Even after 120 years of the modern Olympics, the contests are still struggling to show they can help people and nations transcend differences and difficulties in order to reduce conflict. As sports have become globalized – the Olympics were first televised in 1964 – watching and playing sports have become one of the most common human activities. Yet, despite its competitive nature, sport is also seen as a peacemaker. “It has the power to unite people ... sport can create hope where once there was only despair,” said the late Nelson Mandela.

In recent years, the United Nations has revived the practice of the original Olympics by proclaiming seven days of peace before the start of the Games. In ancient Greece, such a truce was necessary between warring city-states to allow travel for athletes. The UN proclamation is just one many ways that international bodies try to use sports to encourage peace and development.

Yet the modern Olympics can also stoke intense nationalism, symbolized by flag waving and each government’s attempt to produce the best team of athletes (sometimes through doping). Hosting the Games is regarded as a lift for national prestige, despite the often-burdensome costs or a neglect of other, more basic priorities. The contests have also become too commercialized.

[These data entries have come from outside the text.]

/-- Settles O15: the map by evaluating `classify` at each command, the rest by the table's being the graph of the decoder. -/
theorem commandMap : Obligations.CommandMap := by
  refine ⟨fun cfg => ?map, rfl, rfl, mask_of_mem_opcodeTable, length_filter_covers_le_one,
    fun cfg cmd => classify_eq_reserved.trans isIllegal_iff_rows, fun row hrow => ?decodes, by decide,
    fun s cmd x h => step_present_of_isIllegal (classify_eq_reserved.1 h) x⟩
  case map => exact ⟨rfl, rfl, rfl, rfl, rfl, rfl, rfl, rfl, rfl, rfl, rfl, rfl, rfl, rfl, rfl, rfl⟩
  case decodes => exact decodeCmd_eq_ok_iff.2 (pattern_of_mem_opcodeTable row hrow)

/-- Settles O16: the decoder on a command made of its two fields. -/
theorem commandFields : Obligations.CommandFields := by
  intro w op
  refine ⟨widthField_append w op, opField_append w op, fun o ho => decodeCmd_append ?_ w,
    fun hop => decodeCmd_append_reserved hop w⟩
  cases o <;> simpa [Operation.toField] using ho

end Machine
end Sys2Proof
end

section
/-! PROOFS of the statements of 40_bit_primitives.md (O45 to O49, O1 to O10). First the five functions bit by bit, at any
width, from which the document's properties of them follow; then the transactions of a built operation at each width, which
are the results of the ten instructions. -/

namespace Sys2Proof

/-- A build has an instruction exactly where it has its operation (R49, R51). -/
@[simp] theorem Instr.wf_of (cfg : Config) (o : Operation) (w : Width) : (Instr.of o w).wf cfg = o.builtIn cfg := by
  rw [Instr.wf, Instr.operation_of]

end Sys2Proof

namespace Sys2Proof.Laws

open Sys2Proof.Machine

/-! The five functions bit by bit: each changes only the bits up to the lowest 1, or up to the lowest 0, of its operand. -/

section
variable {W i : Nat} (v : Word W)

/-- `clsb` clears the lowest 1 bit (R66). -/
theorem getLsbD_clsb (hi : i < W) : (clsb v).getLsbD i = if i = trailingZeros v then false else v.getLsbD i := by
  rw [clsb, BitVec.getLsbD_and, getLsbD_dec v hi]
  rcases lt_trichotomy i (trailingZeros v) with hlt | heq | hgt
  · simp [hlt, hlt.ne, getLsbD_lt_trailingZeros v hlt]
  · simp [heq]
  · simp [hgt.not_gt, hgt.ne']

/-- `stcb` sets the bits below the lowest 1 bit (R75). -/
theorem getLsbD_stcb (hi : i < W) : (stcb v).getLsbD i = if i < trailingZeros v then true else v.getLsbD i := by
  rw [stcb, BitVec.getLsbD_or, getLsbD_dec v hi]
  rcases lt_trichotomy i (trailingZeros v) with hlt | heq | hgt
  · simp [hlt]
  · simp [heq]
  · simp [hgt.not_gt, hgt.ne']

/-- `slcb` and `clsb` are each other's complements on the complement (R86). -/
theorem slcb_eq_not_clsb_not : slcb v = ~~~(clsb (~~~v)) := by
  rw [slcb, clsb, BitVec.not_and, BitVec.not_not, not_dec, BitVec.not_not]

/-- `ctsb` and `stcb` are each other's complements on the complement (R86). -/
theorem ctsb_eq_not_stcb_not : ctsb v = ~~~(stcb (~~~v)) := by
  rw [ctsb, stcb, BitVec.not_or, BitVec.not_not, not_dec, BitVec.not_not]

/-- `slcb` sets the lowest 0 bit (R69). -/
theorem getLsbD_slcb (hi : i < W) : (slcb v).getLsbD i = if i = trailingOnes v then true else v.getLsbD i := by
  rw [slcb_eq_not_clsb_not, BitVec.getLsbD_not, getLsbD_clsb _ hi, ← trailingOnes]
  split <;> simp [hi]

/-- `ctsb` clears the bits below the lowest 0 bit (R72). -/
theorem getLsbD_ctsb (hi : i < W) : (ctsb v).getLsbD i = if i < trailingOnes v then false else v.getLsbD i := by
  rw [ctsb_eq_not_stcb_not, BitVec.getLsbD_not, getLsbD_stcb _ hi, ← trailingOnes]
  split <;> simp [hi]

In a recent opinion piece, Paul Christesen, a Dartmouth College professor and expert on the ancient Games, proposed that the International Olympic Committee promote the pure joy of each sport by having athletes give up their national uniforms for identical Olympic jerseys. Other reforms have been proposed over the years, such as designating a permanent site for the Olympics or holding the individual sports in different cities.

Brazil’s descent just before hosting the Games should serve as a reminder on how sports should be used to bring people together, both within a nation as well as from around the globe, for a peaceful purpose. Sport is a proven way to promote humanity at its best. This year’s Olympics must be no different.